Exercise inputs:
-- ==== Sys2Proof/Proofs/RideThrough.lean ====
section
/-! The port laws through a reset with ride-through, and with them every command: O55. -/

namespace Sys2Proof.Machine

section
variable {H : Prop} {n : Port} {p q : Part}

/-! ### The take of the reset -/

/-- A reset with ride-through is taken, its port work not yet done: the laws that held while the part ran. -/
def rideDue (H : Prop) (n : Port) (p : Part) : Prop := lawAt H n (setPhase .running p)

theorem setPhase_handed (x : ResetPhase) (p : Part) : (setPhase x p).handed n = p.handed n := rfl

theorem rideDue.acts {S : Port → Prop} (h : rideDue H n p) (a : Acts S p q) (hn : ¬S n) : rideDue H n q := by
  obtain ⟨k, e⟩ := a.record hn
  have hd : (setPhase .running q).handed n = (setPhase .running p).handed n := by
    rw [setPhase_handed, setPhase_handed]
    exact a.handed hn
  unfold rideDue at h ⊢
  refine lawAt.congr h rfl hd ?_ ?_ ?_ ?_ ?_ ?_ ?_ <;> rw [setPhase_port, setPhase_port, e]

/-- A port of a ride-through hold outside DRAIN. -/
theorem lawAt_riding (r : q.mrc.phase = .holdRideThrough) (t : timersFit (q.port n)) (d : (q.port n).deferred = none)
    (s : (q.port n).state.rides = true) (ad : (q.port n).state = .orphan → (q.port n).adopted = false)
    (k : H → q.handed n = (q.port n).plan.handed) : lawAt H n q := by
  have a : awake q := .inr r
  constructor
  · exact t
  · exact fun x => absurd d x
  · exact fun x => by rw [x] at s; cases s
  · exact fun x => absurd a x
  · exact fun _ => ⟨s, ad⟩
  · exact fun i _ => by rw [k i]; rfl
  · exact fun i _ _ => by rw [k i]; rfl
  · exact fun i _ _ _ => by rw [k i]; rfl
  · exact fun _ x => absurd a x

theorem rideDue.handed (h : rideDue H n p) (s : (p.port n).state ≠ .drain) (i : H) : p.handed n = (p.port n).plan.handed := by
  obtain ⟨window, view, urgent⟩ := lawAt.handAt h (awake_of_running rfl) s i
  rw [← setPhase_handed .running p, ← setPhase_port .running p n]
  exact Prod.ext window (Prod.ext (urgent rfl) view)

/-- A port that a reset with ride-through sends on to OFF. -/
theorem lawAt_rideOff (r : p.mrc.phase = .holdRideThrough) (d : (p.port n).deferred = none)
    (k : H → p.handed n = (p.port n).plan.handed) : lawAt H n (moveTo n .off p) := by
  have e := moveTo_port_self n .off p
  refine lawAt_riding (by simpa using r) (timersFit_open (by rw [e.state]; rfl) ?_) (e.deferred.trans d) (by rw [e.state]; rfl)
    (fun x => by rw [e.state] at x; cases x) (fun i => ?_)
  · rw [e.timers, e.state]; rfl
  · rw [moveTo_handed, e.plan]; exact k i

theorem rideDue.dropped (h : rideDue H n p) (r : p.mrc.phase = .holdRideThrough) (s : (p.port n).state ≠ .drain) :
    lawAt H n (moveTo n .off (dropDeferred n p)) := by
  have e : (dropDeferred n p).port n = { p.port n with deferred := none } := takeDeferred_port n p
  refine lawAt_rideOff ?_ (by rw [e]) (fun i => ?_)
  · unfold dropDeferred; rw [takeDeferred_mrc]; exact r
  · rw [e]
    unfold dropDeferred
    rw [takeDeferred_handed]
    exact h.handed s i

theorem rideDue.none (h : rideDue H n p) (x : (p.port n).state ≠ .ramp) (y : (p.port n).state ≠ .settle) :
    (p.port n).deferred = Option.none := by
  rw [← setPhase_port .running p n] at x y ⊢
  exact lawAt.deferred_none h x y

theorem rideDue.timers (h : rideDue H n p) : timersFit (p.port n) := by
  have l : lawAt H n (setPhase .running p) := h
  exact l.timers

theorem rideDue.draining (h : rideDue H n p) (r : p.mrc.phase = .holdRideThrough) (s : (p.port n).state = .drain) :
    lawAt H n p := by
  have a : awake p := .inr r
  have l : lawAt H n (setPhase .running p) := h
  have d := h.none (by rw [s]; decide) (by rw [s]; decide)
  constructor
  · exact h.timers
  · exact fun x => absurd d x
  · exact fun x => by rw [s] at x; cases x
  · exact fun x => absurd a x
  · rw [s]; exact fun _ => ⟨rfl, fun x => nomatch x⟩
  · exact fun i _ => l.window i (awake_of_running rfl)
  · exact fun _ _ x => absurd s x
  · exact fun _ _ x => absurd s x
  · exact fun _ x => absurd a x
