-- ==== Sys2Proof/Proofs/PortTimers.lean ====
section
/-! The statements about presence and the port timers: O18, O20, O22. -/

namespace Sys2Proof.Machine

section
variable {n : Port} {p : Part}

theorem completes_onPart {c : Instr} {can : Part → Bool} {f : Part → Part} {s : State} {post : State → Prop}
    (e : exec c s = onPart can f s) (h : can s.part = true) (k : post { s with part := settle (f s.part) }) :
    Completes c s post := ⟨_, e.trans (onPart_can h), k⟩

theorem updPort_noEntry (m : Port) (f : PortRecord → PortRecord) (h : noEntry n p) : noEntry n (updPort m f p) := by
  unfold noEntry
  rw [updPort_bu]
  exact h

/-- A port without an entry, in a state other than SETTLE. -/
theorem quiet_of_state (h : noEntry n p) (s : (p.port n).state ≠ .settle) : quiet n p := ⟨h, fun e => absurd e s⟩

theorem noHello_port (n : Port) (p : Part) :
    ∃ r, Entered .fault (p.port n) r ∧ (noHello n p).port n = { r with cause := some .noHello } :=
  ⟨_, moveTo_port_self n .fault p, by rw [noHello, updPort_port_self]⟩

theorem noHello_quiet (n : Port) (p : Part) : quiet n (noHello n p) := by
  refine quiet_of_state (updPort_noEntry _ _ (moveTo_noEntry n .fault p)) ?_
  rw [noHello, updPort_port_self, moveTo_state]
  decide

/-- Settles O20: the port enters FAULT, and there nothing reaches it. -/
theorem helloTimerExpiryFaultsThePort : Obligations.HelloTimerExpiryFaultsThePort := by
  intro n s runs
  have rests := Rests.event (noHello_quiet n s.part)
  obtain ⟨r, entered, e⟩ := noHello_port n s.part
  have opened : ((noHello n s.part).port n).state.closed = false := by rw [e, entered.state]; rfl
  refine completes_onPart (can := helloRuns n) (f := event (noHello n)) rfl runs ?_
  dsimp only
  rw [rests.port_open opened, e]
  exact ⟨entered.state, rfl, entered.grant, by rw [entered.state]; rfl, (rests.quiet (noHello_quiet n s.part)).1,
    entered.restartCount, entered.trips⟩

/-! ### The on-time -/

theorem settle_onReported {f : PortRecord → PortRecord} (q : quiet n p) (st : (f (p.port n)).state = (p.port n).state)
    (np : (f (p.port n)).flags = (p.port n).flags) :
    ∃ k, (settle (reportPort n false (updPort n f p))).port n = { f (p.port n) with stamp := k } := by
  have calm : quiet n (reportPort n false (updPort n f p)) := by
    refine ⟨?_, ?_⟩
    · unfold noEntry; rw [reportPort_bu]; exact updPort_noEntry n f q.1
    · rw [reportPort_port, updPort_port_self, st, np]; exact q.2
  refine ⟨((settle (reportPort n false (updPort n f p))).port n).stamp, ?_⟩
  have rests := (Rests.settle calm).port
  rw [reportPort_port, updPort_port_self] at rests
  exact rests

theorem mem_queueWriteBack (t : Target) (p : Part) (q : p.ae.quiet = false) : t ∈ (queueWriteBack t p).ae.writeBacks := by
  unfold queueWriteBack
  split
  next h => simpa [q] using h
  · simp

theorem mem_queueWriteBack_of_mem {t : Target} (v : Target) (h : t ∈ p.ae.writeBacks) :
    t ∈ (queueWriteBack v p).ae.writeBacks := by
  unfold queueWriteBack
  split
  · exact h
  · exact List.mem_append_left _ h

theorem mem_reportDevice {t : Target} (m : Bool) (h : t ∈ p.ae.writeBacks) : t ∈ (reportDevice m p).ae.writeBacks := by
  unfold reportDevice
  cases m <;> exact mem_queueWriteBack_of_mem _ h

theorem mem_adoptSweep {t : Target} (h : t ∈ p.ae.writeBacks) : t ∈ (adoptSweep p).ae.writeBacks := by
  obtain e | e := adoptSweep_cases p <;> rw [e]
  · exact h
  · exact mem_reportDevice true h

/-- A pending write-back that may be offered keeps the area engine's offer up (R167). -/
theorem anyPending_of_writeBack {t : Target} (q : p.ae.quiet = false) (h : t ∈ p.ae.writeBacks) (o : offerable p t = true) :
    anyPending p = true := by
  have offered : (aeOffer p).isSome = true := by
    unfold aeOffer
    rw [q, if_neg (by decide)]
    split
    · rfl
    · rfl
    · rw [Option.isSome_map, List.find?_isSome]
      exact ⟨t, h, o⟩
  unfold anyPending
  rw [offered]
  simp

/-- With the memory port busy and a write-back pending, a command ends with the adoption sweep. -/
theorem settle_busy {t : Target} (b : p.mo.inFlight ≠ none) (q : p.ae.quiet = false) (h : t ∈ p.ae.writeBacks)
    (o : ∀ x, offerable x t = true) : settle p = adoptSweep p := by
  have swept : (adoptSweep p).mo = p.mo ∧ (adoptSweep p).ae.quiet = false ∧ t ∈ (adoptSweep p).ae.writeBacks :=
    ⟨(adoptSweep_keeps p).2.2.2.2.1, (Same.adoptSweep p).quiet.trans q, mem_adoptSweep h⟩
  have decided : moDecision (adoptSweep p) = adoptSweep p := by
    obtain e | ⟨i, free, -⟩ := moDecision_cases (adoptSweep p)
    · exact e
    · rw [swept.1] at free
      exact absurd free b
  unfold settle
  rw [decided]
  unfold idleSwap
  rw [if_pos (anyPending_of_writeBack swept.2.1 swept.2.2 (o _))]

theorem nextSecond_below {k : Nat} (h : k < 59000) : nextSecond k = (k / 1000 + 1) * 1000 := by
  unfold nextSecond Config.onTimeLimitMs
  omega

/-- Settles O22: no swap of the wheel and no grant of the memory follows a report made while the memory is busy. -/
theorem onTimeIsReportedAndLimited : Obligations.OnTimeIsReportedAndLimited := by
  constructor
  · intro n s runs q
    obtain ⟨k, e⟩ := settle_onReported (p := s.part) (f := PortRecord.ranLong) q (by rfl) (by rfl)
    refine completes_onPart (can := onTimeRuns n) (f := fun p => reportPort n false (updPort n PortRecord.ranLong p)) rfl runs ?_
    dsimp only
    rw [e]
    exact ⟨rfl, rfl, rfl, rfl, rfl, rfl, rfl⟩
  · intro n s on loud busy
    refine completes_onPart (can := fun p => (p.port n).state == .on)
      (f := fun p => reportPort n false (updPort n PortRecord.atNextSecond p)) rfl (by simp [on]) ?_
    dsimp only
    generalize hf : PortRecord.atNextSecond = f
    have loud' : (updPort n f s.part).ae.quiet = false := (Part.quiet_of_fixed (updPort_fixed n f s.part)).trans loud
    have queued : Target.status n ∈ (reportPort n false (updPort n f s.part)).ae.writeBacks := mem_queueWriteBack _ _ loud'
    have quiet' : (reportPort n false (updPort n f s.part)).ae.quiet = false := (Same.reportPort _ _ _).quiet.trans loud'
    rw [settle_busy (by rw [reportPort_mo, updPort_mo]; exact busy) quiet' queued (fun _ => rfl)]
    have port : (adoptSweep (reportPort n false (updPort n f s.part))).port n = f (s.part.port n) := by
      rw [Part.port, (adoptSweep_keeps _).1]
      show (reportPort n false (updPort n f s.part)).port n = _
      rw [reportPort_port, updPort_port_self]
    rw [port]
    subst hf
    exact ⟨mem_adoptSweep queued, on, fun h => by simp [PortRecord.atNextSecond, h],
      fun h k => by simp [PortRecord.atNextSecond, h, nextSecond_below k]⟩

end

end Sys2Proof.Machine
end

Description of the task: With the line that has "mem_reportDevice true h" as the first and the line that has "rw [if_pos (anyPending_of_writeBack" as the last, repeat exactly that run of lines above and no more.

Solution to this exercise:
  · exact mem_reportDevice true h

/-- A pending write-back that may be offered keeps the area engine's offer up (R167). -/
theorem anyPending_of_writeBack {t : Target} (q : p.ae.quiet = false) (h : t ∈ p.ae.writeBacks) (o : offerable p t = true) :
    anyPending p = true := by
  have offered : (aeOffer p).isSome = true := by
    unfold aeOffer
    rw [q, if_neg (by decide)]
    split
    · rfl
    · rfl
    · rw [Option.isSome_map, List.find?_isSome]
      exact ⟨t, h, o⟩
  unfold anyPending
  rw [offered]
  simp

/-- With the memory port busy and a write-back pending, a command ends with the adoption sweep. -/
theorem settle_busy {t : Target} (b : p.mo.inFlight ≠ none) (q : p.ae.quiet = false) (h : t ∈ p.ae.writeBacks)
    (o : ∀ x, offerable x t = true) : settle p = adoptSweep p := by
  have swept : (adoptSweep p).mo = p.mo ∧ (adoptSweep p).ae.quiet = false ∧ t ∈ (adoptSweep p).ae.writeBacks :=
    ⟨(adoptSweep_keeps p).2.2.2.2.1, (Same.adoptSweep p).quiet.trans q, mem_adoptSweep h⟩
  have decided : moDecision (adoptSweep p) = adoptSweep p := by
    obtain e | ⟨i, free, -⟩ := moDecision_cases (adoptSweep p)
    · exact e
    · rw [swept.1] at free
      exact absurd free b
  unfold settle
  rw [decided]
  unfold idleSwap
  rw [if_pos (anyPending_of_writeBack swept.2.1 swept.2.2 (o _))]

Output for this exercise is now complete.